Introduction to Data Studio
Data Studio integrates with Alibaba Cloud big data and AI computing services—including MaxCompute, EMR, Hologres, Flink, and PAI—to provide ETL development services for data warehouses, data lakes, and OpenLake data lakehouse architectures.
| Capability | Description |
|---|---|
| Data lakehouse and multi-engine support | Access data in data lakes (such as OSS) and data warehouses (such as MaxCompute) through a unified data catalog. Run multi-engine hybrid development with a wide range of engine nodes. |
| Flexible workflows and scheduling | Orchestrate cross-engine tasks visually on a DAG canvas using flow control nodes. Supports both time-driven recurring scheduling and event-driven triggered scheduling. |
| Open Data+AI development environment | A personal development environment with customizable dependencies and a Notebook for mixed SQL and Python programming. Dataset integration and Git support let you build an open and flexible AI research and development workstation. |
| Intelligent assistance and AI engineering | The built-in Copilot assistant supports code development. PAI algorithm nodes and large language model (LLM) nodes provide native support for end-to-end AI engineering. |
Key concepts
| Concept | Description |
|---|---|
| Workflow | An organizational and orchestration unit for tasks. Manages dependencies and automates scheduling for complex tasks—acts as a container for development and scheduling. |
| Node | The smallest execution unit in a workflow. Where you write code and implement business logic. Supports SQL, Python, Shell, and data integration. |
| Scheduling | A rule for automatically triggering a task. Converts manual tasks into automatically runnable production tasks through recurring or event-triggered scheduling. |
| Data catalog | A unified metadata workbench. Organizes and manages data assets (tables) and computing resources (functions and resources) in a structured way. |
| Dataset | A logical mapping to external storage. Connects to unstructured data such as images and documents stored in OSS/NAS—a key data bridge for AI development. |
| Custom image | A standardized snapshot of an environment. Ensures the development environment is extensible, consistent, and reproducible in production. |
| Notebook | An interactive Data+AI development canvas. Integrates SQL and Python code to accelerate data exploration and algorithm validation. |
Development process guide
Data Studio supports two primary development paths. Choose the path that matches your role and objective.

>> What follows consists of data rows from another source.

-- ==== Sys2Proof/Machine/AddSub.lean ====
section
/-! DEFINITION. ADD and SUB (40_rtype_addsub.md). -/

namespace Sys2Proof.Machine

open Sys2Proof

/-- ADD (R70): `x[rd] <- x[rs] + x[rt]`, wrapping; `pc <- pc + 4`. -/
def execAdd (rs rt rd : RegIdx) (s : State) : Host.Outcome State Fault Refusal :=
  .next (s.commitReg rd (sumOf (s.readReg rs) (s.readReg rt)))

/-- SUB (R71): `x[rd] <- x[rs] - x[rt]`, wrapping; `pc <- pc + 4`. -/
def execSub (rs rt rd : RegIdx) (s : State) : Host.Outcome State Fault Refusal :=
  .next (s.commitReg rd (differenceOf (s.readReg rs) (s.readReg rt)))

end Sys2Proof.Machine
end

Which path is right for you?
| Path | Who it's for | What you'll build |
|---|---|---|
| General path | Data engineers, ETL developers | A stable, automatically scheduled enterprise data warehouse for batch processing and report generation |
| Advanced path | AI engineers, data scientists, algorithm engineers | Data exploration pipelines, trained models, or real-time AI applications such as RAG pipelines and inference services |
General path: Data warehouse development for recurring ETL tasks
This path covers building an enterprise data warehouse with stable, automated batch data processing.
-
Key technologies: Data catalog, recurring workflow, SQL node, scheduling configuration
<br />
| Step | Phase | What to do | Where to go |
|---|---|---|---|
| 1 | Associate a compute engine | Associate one or more compute engines—such as MaxCompute—with the workspace. This serves as the execution environment for all SQL tasks. | Console > Workspace Configuration — See Associate a computing resource |
| 2 | Manage the data catalog | Create or explore the table schemas for each layer of the data warehouse—such as ODS, DWD, and ADS. This defines the input and output for data processing. Use the data modeling module to build your data warehouse system. | Data Studio > Data Catalog — See Data Catalog |
| 3 | Create a scheduled workflow | Create a recurring workflow in the workspace directory to serve as a container for organizing and managing related ETL tasks. | Data Studio > Workspace Directory > Periodic Scheduling — See Orchestrate a recurring workflow |
| 4 | Develop and debug nodes | Create nodes such as ODPS SQL nodes. Write the core ETL logic—data cleaning, transformation, and aggregation—in the node editor, then debug. | Data Studio > Node Development > Node Editor / Debugging Configuration — See Node development |
| 5 | Develop with Copilot | Use DataWorks Copilot to generate, correct, rewrite, and convert SQL and Python code. | Data Studio > Node Development > Copilot or Data Studio > Copilot > Agent — See DataWorks Copilot |
| 6 | Orchestrate and schedule nodes | On the DAG (Directed Acyclic Graph) canvas, drag and connect nodes to define upstream and downstream dependencies. Use flow control nodes for complex orchestration. Configure scheduling properties—cycle, time, and dependencies—for the workflow or individual nodes. Supports large-scale scheduling of tens of millions of tasks per day. | Data Studio > Workflow > Workflow Canvas and Data Studio > Node Development > Scheduling Configuration — See General flow control nodes and Node scheduling configuration |
| 7 | Deploy and O&M | Deploy: Push the debugged node or workflow to the production environment. Operations: In Operation Center, monitor tasks, configure alerts, backfill data, and run recurring validation. Use intelligent baselines to ensure tasks complete on time and alerts to handle abnormal tasks promptly. | Data Studio > Node/Workflow Details > Deploy Node/Workflow and Operation Center > Auto Triggered Node O&M > Auto Triggered Nodes — See Deploy a node or workflow and Basic O&M operations for auto triggered nodes |
For a hands-on example, see Advanced: Analyze best-selling product categories.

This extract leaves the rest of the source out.